The DICOM images were collected from the CT scan and a virtual model was reconstructed. The model was printed into a physical model by additive manufacturing. A 1.5 mm Titanium mesh was adapted onto the orbital floor after reduction of the fracture site on left side. The preformed titanium mesh which was shaped to duplicate the orbital anatomy by covering the defect of the orbital floor was placed carefully under the orbital contents. The titanium mesh is adapted on the model during the mock surgery as shown in (Figure 3). The appropriate size of the screws required was selected using this model and also placement of the screws was planned over it. The mesh was placed over the defect and fixed with titanium mini screws, 3 in number. On the infraorbital rim.. It was found to be advantageous to use the FDM model as the manipulation of the mesh was very minimal during surgery. This titanium mesh is used directly over the patient during the actual surgery.


Figure 3: Mock surgery on AM medical model.

Actual Surgery

The case was operated under general anesthesia. Under all aseptic conditions under nasotracheal intubation, 2% lignocaine with 1:80,000 adrenaline was injected in the infraorbital region. A subciliary incision was placed and blunt dissection was carried out to reach the fracture site in the infraorbital rim, the orbital contents were elevated carefully using a blunt instrument. Fracture was reduced and the pre-adapted and trimmed titanium mesh prepared during the mock surgery is directly placed towards the orbital floor and the contents of the orbit are released onto the mesh as shown in (Figure 4). Care is taken not to endanger any vital structures while placing the titanium mesh. Three 1.5 X 6mm screws were used to secure the mesh to the infraorbital rim. Closure is done in layers. The medical model saved surgical time of 40 minutes also minimizing the patient’s morbidity.


Figure 4: Actual surgery images.


Any signs of diplopia (double vision), enophthalmos greater than 2mm, extensive fracture of the floor of the orbit greater than 50% and progressive numbness in the region supplied by the second branch of trigeminal nerve indicate the requirement for correction of orbital floor fracture. Also an untreated orbital floor fracture may cause an occulocardiac reflex. Determination of the important anatomical structures or landmarks during the reconstruction of the orbital floor and medial wall of the orbit was very difficult before the advent of 3D models. These models have given an extra hand to the surgeon in bypassing the need for adapting or shaping the mesh/plate intra-operatively, which would require multiple try-ins on the patient, thus increasing the risk of trauma to the important structures within the orbit. Pre-adapting the mesh/plate over 3D model would facilitate immediate placement of this mesh/plate with high precession and accuracy by reproducing the contours of the orbital walls without further corrections or manipulations and minimizing the risk of trauma to vital structures. In the current case, titanium orbital plate was placed almost immediately with minimal or no further manipulation and no revision surgery was necessary after evaluating implant position with the medical model.


Merging the use of additive manufacturing to the field of surgery has produced models which replicate patient’s bony anatomy, where the surgeon can perform pre-operative planning surgery on these models. Throughout the centuries, surgeons have been trying to make changes in the field of maxillofacial surgery in understanding complex anatomical details of the maxillofacial region for the benefit of patients.

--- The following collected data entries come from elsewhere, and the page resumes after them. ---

/-- The verify result of the oldest recorded slot. -/
def Chip.verifyResult (c : Chip) (p : Nat) (r : Recorded) (rest : List Recorded) (v : VerifyIn) : Chip :=
  let it := r.item
  let levels := nrz (itemFrame it)
  let e := syncShift v.dec
  let mis := mismatches v.dec levels e.1
  let total := mis.foldl (· + ·) 0
  let ok := decide (e.2 ≤ 6 ∧ total ≤ c.fld (WCH_VERIFY_CFG_TOTAL_MAX p) ∧ v.held ≤ 1024) &&
    mis.all (fun n => decide (n ≤ c.fld (WCH_VERIFY_CFG_SEG_MAX p))) && v.wOk && !r.interrupted
  let c := c.setWch p { c.wch p with results := rest, syncOffsets := if ok then (c.wch p).syncOffsets ++ [e.1] else (c.wch p).syncOffsets }
  let c := if ok then ((c.inc (WCH_VERIFIED_COUNT p)).add (WCH_MISMATCH_BITS_COUNT p) total).gatherAsym p it v.asym
    else (c.inc (WCH_VERIFY_FAILS_COUNT p)).mark (WCH_EVENT_VERIFY_FAIL p)
  let c :=
    if it.flags.testBit 2 then c.mgmtResult p ok
    else if it.flags.testBit 0 then
      if ok then c
      else ((c.putDefect p ⟨it.slotPba, 2, 0, (c.vol p).session⟩).mark (WCH_EVENT_PARITY_WEAK p)).log 0x0403 .m (detBytes 5 it.slotPba)
    else if ok then c.durable p it else c.relocate p it
  (c.adjustLead p).volStep p

/-- VERIFY_RESULT. -/
def execVerifyResult (p : Pickup) (v : VerifyIn) (s : State) : Out :=
  s.onIf (v.dec.length == 57352) fun c => match (c.wch p).results with
    | [] => c
    | r :: rest => c.verifyResult p r rest v

/-! ### Parity sweeps (R278) -/

/-- A sweep may run: in idle time, or while the volume closes. -/
def Chip.mayParity (c : Chip) (p : Nat) : Bool :=
  let w := c.wch p
  let idle := c.flag (WCH_CTRL_PARITY_IDLE p) && (c.toRecord p).isEmpty && w.items.isEmpty && w.relocs.isEmpty && (c.frm p).reqs.isEmpty
  w.pass.isNone && w.queued.isNone && c.passEnabled p && !c.writeDegraded p && c.forWriting p && (idle || c.closing p)

/-- PARITY_SWEEP. -/
def execParitySweep (p : Pickup) (layer : Fin 10) (furrow : Fin 8) (cluster clusters : Nat) (s : State) : Out :=
  s.onIf (decide (0 < clusters ∧ cluster + clusters ≤ 244160 ∧ cluster / 3815 = (cluster + clusters - 1) / 3815)) fun c =>
    let a : Pass := { s1 := clusterSlot cluster + 7, s2 := clusterSlot (cluster + clusters - 1) + 7, furrow := furrow, layer := layer,
                      side := (c.vol p).side, at_ := clusterSlot cluster + 7, parityOnly := true }
    c.when (c.mayParity p && (c.slotItem p a a.s1).isSome) fun c => c.queuePass p a

/-! ### After an off-track stop (R269) -/

/-- Radius of the start of slot `i` on furrow 0, in units of 10^-10 m (R78). -/
def slotRadius (i : Nat) : Nat := isqrtGo (10 ^ 14 * (576 * 713348 + 1000 * i) / 713348) 32 0

/-- Slots of one turn inward or outward whose span of angle overlaps that of slot `i`. A turn of a furrow is eight pitches of 0.240 µm. -/
def turnSlots (i : Nat) (outward : Bool) : List Nat :=
  let turn := 19200
  let near := (List.range 200).map (fun k => if outward then i + k else i - min i k)
  near.eraseDups.filter (fun j =>
    if outward then decide (slotRadius j < slotRadius (i + 1) + turn) && decide (slotRadius i + turn < slotRadius (j + 1))
    else decide (slotRadius j + turn < slotRadius (i + 1)) && decide (slotRadius i < slotRadius (j + 1) + turn))

/-- PBAs of the slots beside an interrupted slot and the one before it. -/
def besideSlots (side layer f slot : Nat) : List Nat :=
  let two := if slot = 0 then [0] else [slot - 1, slot]
  let at_ := fun g => two.map (mkPba side layer g)
  if f = 0 then at_ 1 ++ (two.flatMap (fun i => turnSlots i false)).eraseDups.map (mkPba side layer 7)
  else if f = 7 then at_ 6 ++ (two.flatMap (fun i => turnSlots i true)).eraseDups.map (mkPba side layer 0)
  else at_ (f - 1) ++ at_ (f + 1)

/-- OFFTRACK_STOP: the pass ends at once, the stop is logged, and the slots beside it are to be read (R267 to R269). -/
def Chip.offtrackStop (c : Chip) (p : Nat) : Chip :=
  match (c.wch p).pass, (c.wch p).cur with
  | some a, some it =>
    let slot := a.at_ - 1
    let homes := (besideSlots a.side a.layer a.furrow slot).filterMap (fun x => (c.homeOf p x).filter (fun h => decide (homeIdx h < 56)))
    let c := ((c.mark (WCH_EVENT_OFFTRACK_STOP p)).cutPass p).log 0x0401 .m (detBytes 5 it.slotPba)
    if homes = [] then c
    else
      let f := c.frm p
      c.setFrm p { f with reqs := f.reqs ++ [{ number := 0, kind := .neighbour, lba := 0, left := homes }] }
  | some _, none => (c.mark (WCH_EVENT_OFFTRACK_STOP p)).cutPass p
  | _, _ => c

end Sys2Proof.Machine
end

For the current case study, AM medical model of the patient is fabricated using easily available low cost FDM machine, which reduced the cost of preplanning medical model. The other advantage of the medical model is adapting or bending of mesh plate prior to the surgery. With the exact fit of the orbital mesh plate, surgery time is reduced by 40 minutes. The reduced surgery time improved the safety of the patient. The accuracy of the FDM model can be further improved using specific algorithms.


I would like to thank Science and Engineering Research Board (SERB, Department of Science and Technology (DST)) for financial support with a wide reference of: NO: DST/SERB/SB/S3/MMER/0037/2013.

Conflict of Interest

The authors report no conflict of interest.